* [Saved data entries]
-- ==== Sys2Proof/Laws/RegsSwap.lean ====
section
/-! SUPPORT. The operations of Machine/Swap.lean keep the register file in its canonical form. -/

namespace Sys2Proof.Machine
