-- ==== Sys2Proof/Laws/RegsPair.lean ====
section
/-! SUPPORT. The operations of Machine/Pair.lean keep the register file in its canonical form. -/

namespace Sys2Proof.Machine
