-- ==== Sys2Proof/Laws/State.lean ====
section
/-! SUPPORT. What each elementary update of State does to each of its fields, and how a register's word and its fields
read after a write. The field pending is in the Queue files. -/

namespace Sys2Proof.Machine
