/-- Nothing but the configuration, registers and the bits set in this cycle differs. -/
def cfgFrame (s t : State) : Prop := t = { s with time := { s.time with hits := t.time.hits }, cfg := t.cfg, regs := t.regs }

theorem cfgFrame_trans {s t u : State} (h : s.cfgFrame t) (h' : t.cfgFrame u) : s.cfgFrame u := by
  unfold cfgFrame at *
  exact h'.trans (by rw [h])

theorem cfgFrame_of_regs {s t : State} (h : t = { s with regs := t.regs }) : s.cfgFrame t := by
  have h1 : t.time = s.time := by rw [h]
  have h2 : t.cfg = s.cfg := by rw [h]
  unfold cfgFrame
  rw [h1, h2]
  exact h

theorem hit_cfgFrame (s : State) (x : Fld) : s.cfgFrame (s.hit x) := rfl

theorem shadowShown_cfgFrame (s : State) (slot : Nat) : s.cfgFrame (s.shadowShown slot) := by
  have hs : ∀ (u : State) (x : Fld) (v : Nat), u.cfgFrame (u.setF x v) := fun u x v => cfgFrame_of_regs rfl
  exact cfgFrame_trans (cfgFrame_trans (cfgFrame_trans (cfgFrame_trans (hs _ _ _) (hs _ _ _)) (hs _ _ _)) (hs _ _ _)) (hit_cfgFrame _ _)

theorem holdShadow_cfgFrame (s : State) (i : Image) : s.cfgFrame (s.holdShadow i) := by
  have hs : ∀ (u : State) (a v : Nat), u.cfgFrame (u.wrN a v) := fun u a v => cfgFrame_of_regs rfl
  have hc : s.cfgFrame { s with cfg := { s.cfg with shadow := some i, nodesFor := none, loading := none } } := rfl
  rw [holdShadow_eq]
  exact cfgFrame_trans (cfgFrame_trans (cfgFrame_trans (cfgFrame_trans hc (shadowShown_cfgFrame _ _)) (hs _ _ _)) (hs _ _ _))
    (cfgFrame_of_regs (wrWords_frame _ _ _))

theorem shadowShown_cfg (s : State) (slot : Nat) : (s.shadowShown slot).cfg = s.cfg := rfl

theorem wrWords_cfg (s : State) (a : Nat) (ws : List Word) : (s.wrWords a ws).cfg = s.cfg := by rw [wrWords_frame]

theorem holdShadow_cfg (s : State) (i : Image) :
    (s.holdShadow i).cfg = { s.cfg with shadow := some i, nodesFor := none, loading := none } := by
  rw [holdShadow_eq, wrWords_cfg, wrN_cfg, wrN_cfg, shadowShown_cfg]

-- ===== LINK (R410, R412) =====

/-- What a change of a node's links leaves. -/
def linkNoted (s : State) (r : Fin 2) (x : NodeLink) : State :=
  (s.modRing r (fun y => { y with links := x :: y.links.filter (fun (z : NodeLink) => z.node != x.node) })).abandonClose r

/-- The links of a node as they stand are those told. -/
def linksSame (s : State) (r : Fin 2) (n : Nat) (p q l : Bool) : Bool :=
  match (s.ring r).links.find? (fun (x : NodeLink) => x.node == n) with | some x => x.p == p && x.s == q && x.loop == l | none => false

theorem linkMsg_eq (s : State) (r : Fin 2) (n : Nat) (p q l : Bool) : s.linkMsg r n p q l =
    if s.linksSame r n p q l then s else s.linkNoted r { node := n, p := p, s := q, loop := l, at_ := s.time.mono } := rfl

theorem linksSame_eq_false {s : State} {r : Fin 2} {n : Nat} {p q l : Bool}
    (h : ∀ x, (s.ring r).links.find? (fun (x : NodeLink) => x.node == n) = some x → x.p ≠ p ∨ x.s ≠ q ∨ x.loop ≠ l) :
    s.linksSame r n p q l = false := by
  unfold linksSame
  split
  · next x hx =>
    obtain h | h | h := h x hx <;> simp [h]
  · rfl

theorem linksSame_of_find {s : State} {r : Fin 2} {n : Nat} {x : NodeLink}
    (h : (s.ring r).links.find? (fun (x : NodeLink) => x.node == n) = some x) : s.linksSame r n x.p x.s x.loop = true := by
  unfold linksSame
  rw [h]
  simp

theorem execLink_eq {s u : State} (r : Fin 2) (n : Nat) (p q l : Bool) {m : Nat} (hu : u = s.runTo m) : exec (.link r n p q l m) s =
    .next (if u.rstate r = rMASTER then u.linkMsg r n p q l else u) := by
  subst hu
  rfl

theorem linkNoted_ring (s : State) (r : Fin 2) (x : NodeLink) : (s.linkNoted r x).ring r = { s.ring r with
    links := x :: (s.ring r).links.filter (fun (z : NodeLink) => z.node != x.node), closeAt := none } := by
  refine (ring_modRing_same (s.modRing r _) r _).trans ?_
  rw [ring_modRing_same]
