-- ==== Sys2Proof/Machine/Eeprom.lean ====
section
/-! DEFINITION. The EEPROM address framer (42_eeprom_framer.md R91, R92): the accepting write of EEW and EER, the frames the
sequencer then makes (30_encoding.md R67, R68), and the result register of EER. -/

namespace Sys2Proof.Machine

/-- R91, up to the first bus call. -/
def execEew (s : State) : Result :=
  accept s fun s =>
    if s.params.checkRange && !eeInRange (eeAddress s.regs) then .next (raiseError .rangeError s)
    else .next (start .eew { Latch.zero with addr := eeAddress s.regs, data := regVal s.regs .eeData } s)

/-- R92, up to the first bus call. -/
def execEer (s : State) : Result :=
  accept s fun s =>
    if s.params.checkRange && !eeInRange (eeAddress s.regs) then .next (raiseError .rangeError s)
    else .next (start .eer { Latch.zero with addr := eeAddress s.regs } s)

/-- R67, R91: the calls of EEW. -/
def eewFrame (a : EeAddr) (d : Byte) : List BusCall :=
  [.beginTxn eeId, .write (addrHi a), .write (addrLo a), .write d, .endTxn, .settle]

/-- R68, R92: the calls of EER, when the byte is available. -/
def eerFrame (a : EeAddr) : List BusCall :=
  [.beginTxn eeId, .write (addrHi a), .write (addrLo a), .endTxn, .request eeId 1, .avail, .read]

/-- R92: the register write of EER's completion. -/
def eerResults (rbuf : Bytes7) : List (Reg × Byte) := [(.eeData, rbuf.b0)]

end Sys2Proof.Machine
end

* [EXERCISE]
Every one of the records is to be copied word for word.

* [OUTPUT FOR THIS EXERCISE]
-- ==== Sys2Proof/Laws/RegsSwap.lean ====
section
/-! SUPPORT. The operations of Machine/Swap.lean keep the register file in its canonical form. -/

namespace Sys2Proof.Machine
-- ==== Sys2Proof/Laws/RegsPair.lean ====
section
/-! SUPPORT. The operations of Machine/Pair.lean keep the register file in its canonical form. -/

namespace Sys2Proof.Machine
-- ==== Sys2Proof/Laws/State.lean ====
section
/-! SUPPORT. What each elementary update of State does to each of its fields, and how a register's word and its fields
read after a write. The field pending is in the Queue files. -/

namespace Sys2Proof.Machine
/-- Nothing but the configuration, registers and the bits set in this cycle differs. -/
def cfgFrame (s t : State) : Prop := t = { s with time := { s.time with hits := t.time.hits }, cfg := t.cfg, regs := t.regs }

theorem cfgFrame_trans {s t u : State} (h : s.cfgFrame t) (h' : t.cfgFrame u) : s.cfgFrame u := by
  unfold cfgFrame at *
  exact h'.trans (by rw [h])

theorem cfgFrame_of_regs {s t : State} (h : t = { s with regs := t.regs }) : s.cfgFrame t := by
  have h1 : t.time = s.time := by rw [h]
  have h2 : t.cfg = s.cfg := by rw [h]
  unfold cfgFrame
  rw [h1, h2]
  exact h

theorem hit_cfgFrame (s : State) (x : Fld) : s.cfgFrame (s.hit x) := rfl

theorem shadowShown_cfgFrame (s : State) (slot : Nat) : s.cfgFrame (s.shadowShown slot) := by
  have hs : ∀ (u : State) (x : Fld) (v : Nat), u.cfgFrame (u.setF x v) := fun u x v => cfgFrame_of_regs rfl
  exact cfgFrame_trans (cfgFrame_trans (cfgFrame_trans (cfgFrame_trans (hs _ _ _) (hs _ _ _)) (hs _ _ _)) (hs _ _ _)) (hit_cfgFrame _ _)

theorem holdShadow_cfgFrame (s : State) (i : Image) : s.cfgFrame (s.holdShadow i) := by
  have hs : ∀ (u : State) (a v : Nat), u.cfgFrame (u.wrN a v) := fun u a v => cfgFrame_of_regs rfl
  have hc : s.cfgFrame { s with cfg := { s.cfg with shadow := some i, nodesFor := none, loading := none } } := rfl
  rw [holdShadow_eq]
  exact cfgFrame_trans (cfgFrame_trans (cfgFrame_trans (cfgFrame_trans hc (shadowShown_cfgFrame _ _)) (hs _ _ _)) (hs _ _ _))
    (cfgFrame_of_regs (wrWords_frame _ _ _))

theorem shadowShown_cfg (s : State) (slot : Nat) : (s.shadowShown slot).cfg = s.cfg := rfl

theorem wrWords_cfg (s : State) (a : Nat) (ws : List Word) : (s.wrWords a ws).cfg = s.cfg := by rw [wrWords_frame]

theorem holdShadow_cfg (s : State) (i : Image) :
    (s.holdShadow i).cfg = { s.cfg with shadow := some i, nodesFor := none, loading := none } := by
  rw [holdShadow_eq, wrWords_cfg, wrN_cfg, wrN_cfg, shadowShown_cfg]

-- ===== LINK (R410, R412) =====

/-- What a change of a node's links leaves. -/
def linkNoted (s : State) (r : Fin 2) (x : NodeLink) : State :=
  (s.modRing r (fun y => { y with links := x :: y.links.filter (fun (z : NodeLink) => z.node != x.node) })).abandonClose r

/-- The links of a node as they stand are those told. -/
def linksSame (s : State) (r : Fin 2) (n : Nat) (p q l : Bool) : Bool :=
  match (s.ring r).links.find? (fun (x : NodeLink) => x.node == n) with | some x => x.p == p && x.s == q && x.loop == l | none => false

theorem linkMsg_eq (s : State) (r : Fin 2) (n : Nat) (p q l : Bool) : s.linkMsg r n p q l =
    if s.linksSame r n p q l then s else s.linkNoted r { node := n, p := p, s := q, loop := l, at_ := s.time.mono } := rfl

theorem linksSame_eq_false {s : State} {r : Fin 2} {n : Nat} {p q l : Bool}
    (h : ∀ x, (s.ring r).links.find? (fun (x : NodeLink) => x.node == n) = some x → x.p ≠ p ∨ x.s ≠ q ∨ x.loop ≠ l) :
    s.linksSame r n p q l = false := by
  unfold linksSame
  split
  · next x hx =>
    obtain h | h | h := h x hx <;> simp [h]
  · rfl

theorem linksSame_of_find {s : State} {r : Fin 2} {n : Nat} {x : NodeLink}
    (h : (s.ring r).links.find? (fun (x : NodeLink) => x.node == n) = some x) : s.linksSame r n x.p x.s x.loop = true := by
  unfold linksSame
  rw [h]
  simp

theorem execLink_eq {s u : State} (r : Fin 2) (n : Nat) (p q l : Bool) {m : Nat} (hu : u = s.runTo m) : exec (.link r n p q l m) s =
    .next (if u.rstate r = rMASTER then u.linkMsg r n p q l else u) := by
  subst hu
  rfl

theorem linkNoted_ring (s : State) (r : Fin 2) (x : NodeLink) : (s.linkNoted r x).ring r = { s.ring r with
    links := x :: (s.ring r).links.filter (fun (z : NodeLink) => z.node != x.node), closeAt := none } := by
  refine (ring_modRing_same (s.modRing r _) r _).trans ?_
  rw [ring_modRing_same]
-- ==== Sys2Proof/Machine/Eeprom.lean ====
section
/-! DEFINITION. The EEPROM address framer (42_eeprom_framer.md R91, R92): the accepting write of EEW and EER, the frames the
sequencer then makes (30_encoding.md R67, R68), and the result register of EER. -/

namespace Sys2Proof.Machine

/-- R91, up to the first bus call. -/
def execEew (s : State) : Result :=
  accept s fun s =>
    if s.params.checkRange && !eeInRange (eeAddress s.regs) then .next (raiseError .rangeError s)
    else .next (start .eew { Latch.zero with addr := eeAddress s.regs, data := regVal s.regs .eeData } s)

/-- R92, up to the first bus call. -/
def execEer (s : State) : Result :=
  accept s fun s =>
    if s.params.checkRange && !eeInRange (eeAddress s.regs) then .next (raiseError .rangeError s)
    else .next (start .eer { Latch.zero with addr := eeAddress s.regs } s)

/-- R67, R91: the calls of EEW. -/
def eewFrame (a : EeAddr) (d : Byte) : List BusCall :=
  [.beginTxn eeId, .write (addrHi a), .write (addrLo a), .write d, .endTxn, .settle]

/-- R68, R92: the calls of EER, when the byte is available. -/
def eerFrame (a : EeAddr) : List BusCall :=
  [.beginTxn eeId, .write (addrHi a), .write (addrLo a), .endTxn, .request eeId 1, .avail, .read]

/-- R92: the register write of EER's completion. -/
def eerResults (rbuf : Bytes7) : List (Reg × Byte) := [(.eeData, rbuf.b0)]

end Sys2Proof.Machine
end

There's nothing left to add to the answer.